There's something about the smell of lemongrass hitting hot oil that instantly transports you somewhere warm and humid, where street vendors are ladling soup into bowls at dusk. I discovered this Thai coconut shrimp soup on a rainy Tuesday when I had nothing but coconut milk and shrimp in the kitchen, and somehow it became the dish I crave whenever I need comfort that feels both exotic and simple. The first spoonful surprised me—how could something this quick deliver so much depth? Now whenever friends mention they're tired or sick, this is what I make, because it tastes like someone's taking care of you.

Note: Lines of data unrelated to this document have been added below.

-- ==== Sys2Proof/Machine/Cache.lean ====
section
/-! DEFINITION. The instruction cache of the XIP window, its line buffer and its counts [07 R142, R143]. -/

namespace Sys2Proof.Machine

/-- The address lies in the XIP window [09 Table AS-1]. -/
def inXip (a : Nat) : Bool := decide (0x60000000 ≤ a ∧ a < 0x70000000)

/-- The line that holds address `a`: 32 bytes. -/
def lineAt (a : Nat) : Nat := a / 32 * 32

/-- The set of address `a`, of 128. -/
def setAt (a : Nat) : Nat := a / 32 % 128

/-- The way of the cache that holds the line of `a`, while the cache is enabled. -/
def wayOf (d : Dev) (a : Nat) : Option Nat :=
  if d.b F.IC_CTL_EN then
    [0, 1].find? fun w => match Tab.get? d.co.cache (2 * setAt a + w) with | some x => decide (x.1 = lineAt a) | none => false
  else none

/-- The line buffer holds the word of `a`: while its line is being filled, the bytes that have come. -/
def lineHit (d : Dev) (a : Nat) : Bool :=
  match d.co.line with | some x => decide (x.1 = lineAt a ∧ a % 32 / 4 * 4 + 4 ≤ x.2.length) | none => false

/-- The bytes of the line of `a`, from the line buffer or a way of the cache. -/
def lineBytes (d : Dev) (a : Nat) : Option (List Nat) :=
  if lineHit d a then d.co.line.map Prod.snd
  else (wayOf d a).bind fun w => (Tab.get? d.co.cache (2 * setAt a + w)).map Prod.snd

/-- Way `w` of the set of `a` is the one used last. -/
def wayUsed (w a : Nat) (d : Dev) : Dev := { d with co := { d.co with used := Tab.put d.co.used (setAt a) (w + 1) } }

/-- A hit is counted, and its way is the one used last; one that the line buffer serves leaves the set's bit as it is. DESIGN CHOICE [log 91]. -/
def cacheHit (a : Nat) (d : Dev) : Dev :=
  let d := d.inc F.IC_STAT_HIT
  if lineHit d a then d else match wayOf d a with | some w => wayUsed w a d | none => d

/-- The way a new line takes: way 1 with LOCK0, else the one not used last. -/
def wayFor (d : Dev) (a : Nat) : Nat :=
  if d.b F.IC_CTL_LOCK0 then 1 else if Tab.getD d.co.used (setAt a) 0 = 1 then 1 else 0

/-- The line `bs` of address `a` enters the cache, where it is enabled. -/
def cacheInsert (a : Nat) (bs : List Nat) (d : Dev) : Dev :=
  if d.b F.IC_CTL_EN then
    let w := wayFor d a
    wayUsed w a { d with co := { d.co with cache := Tab.put d.co.cache (2 * setAt a + w) (lineAt a, bs) } }
  else d

/-- The `n` bytes at address `a` of the line `bs`, as a number. -/
def lineValue (bs : List Nat) (n a : Nat) : Nat := le ((bs.drop (a % 32)).take n)

/-- The bytes `bs` of the line at `a` are in the line buffer and serve the far loads that wait for one of its words [07 R142]. -/
def lineServes (a : Nat) (bs : List Nat) (d : Dev) : Dev :=
  { d with co := { d.co with line := some (a, bs), loads := d.co.loads.map fun l =>
      if l.reached && l.res.isNone && !d.co.fails.any (fun x => decide (x.2 = some l.id)) && decide (lineAt l.addr = a) && inXip l.addr && decide (l.addr % 32 / 4 * 4 + 4 ≤ bs.length) then
        { l with res := some (lineValue bs l.width l.addr) }
      else l } }

/-- A filled line is in the line buffer, serves the far loads that wait for it, and enters the cache. -/
def lineArrives (a : Nat) (bs : List Nat) (d : Dev) : Dev := lineServes a bs (cacheInsert a bs d)

/-- IC_INVALIDATE: both ways and the line buffer are emptied; INV reads 1 until that is done [07 Table CO-14]. -/
def icInvalidate (d : Dev) : Dev :=
  let d := d.set F.IC_CTL_INV
  { d with co := { d.co with cache := [], used := [], line := none } }

/-- CACHE_INVALIDATION_DONE: INV reads 0. -/
def icInvalidated (d : Dev) : Dev := d.clr F.IC_CTL_INV

/-- IC_STAT_CLEAR: a write of IC_CTL.CLRST clears both counts. -/
def icStatClear (d : Dev) : Dev := (d.w F.IC_STAT_MISS 0).w F.IC_STAT_HIT 0

end Sys2Proof.Machine
end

I made this for my sister last winter when she was feeling run down, and watching her face light up at that first taste reminded me why I love cooking so much. She kept asking what was in it, convinced I'd added some secret ingredient, but it was just really good curry paste doing its job and fresh herbs doing theirs. That bowl became a little moment between us, quiet and nourishing, the kind of thing you don't forget.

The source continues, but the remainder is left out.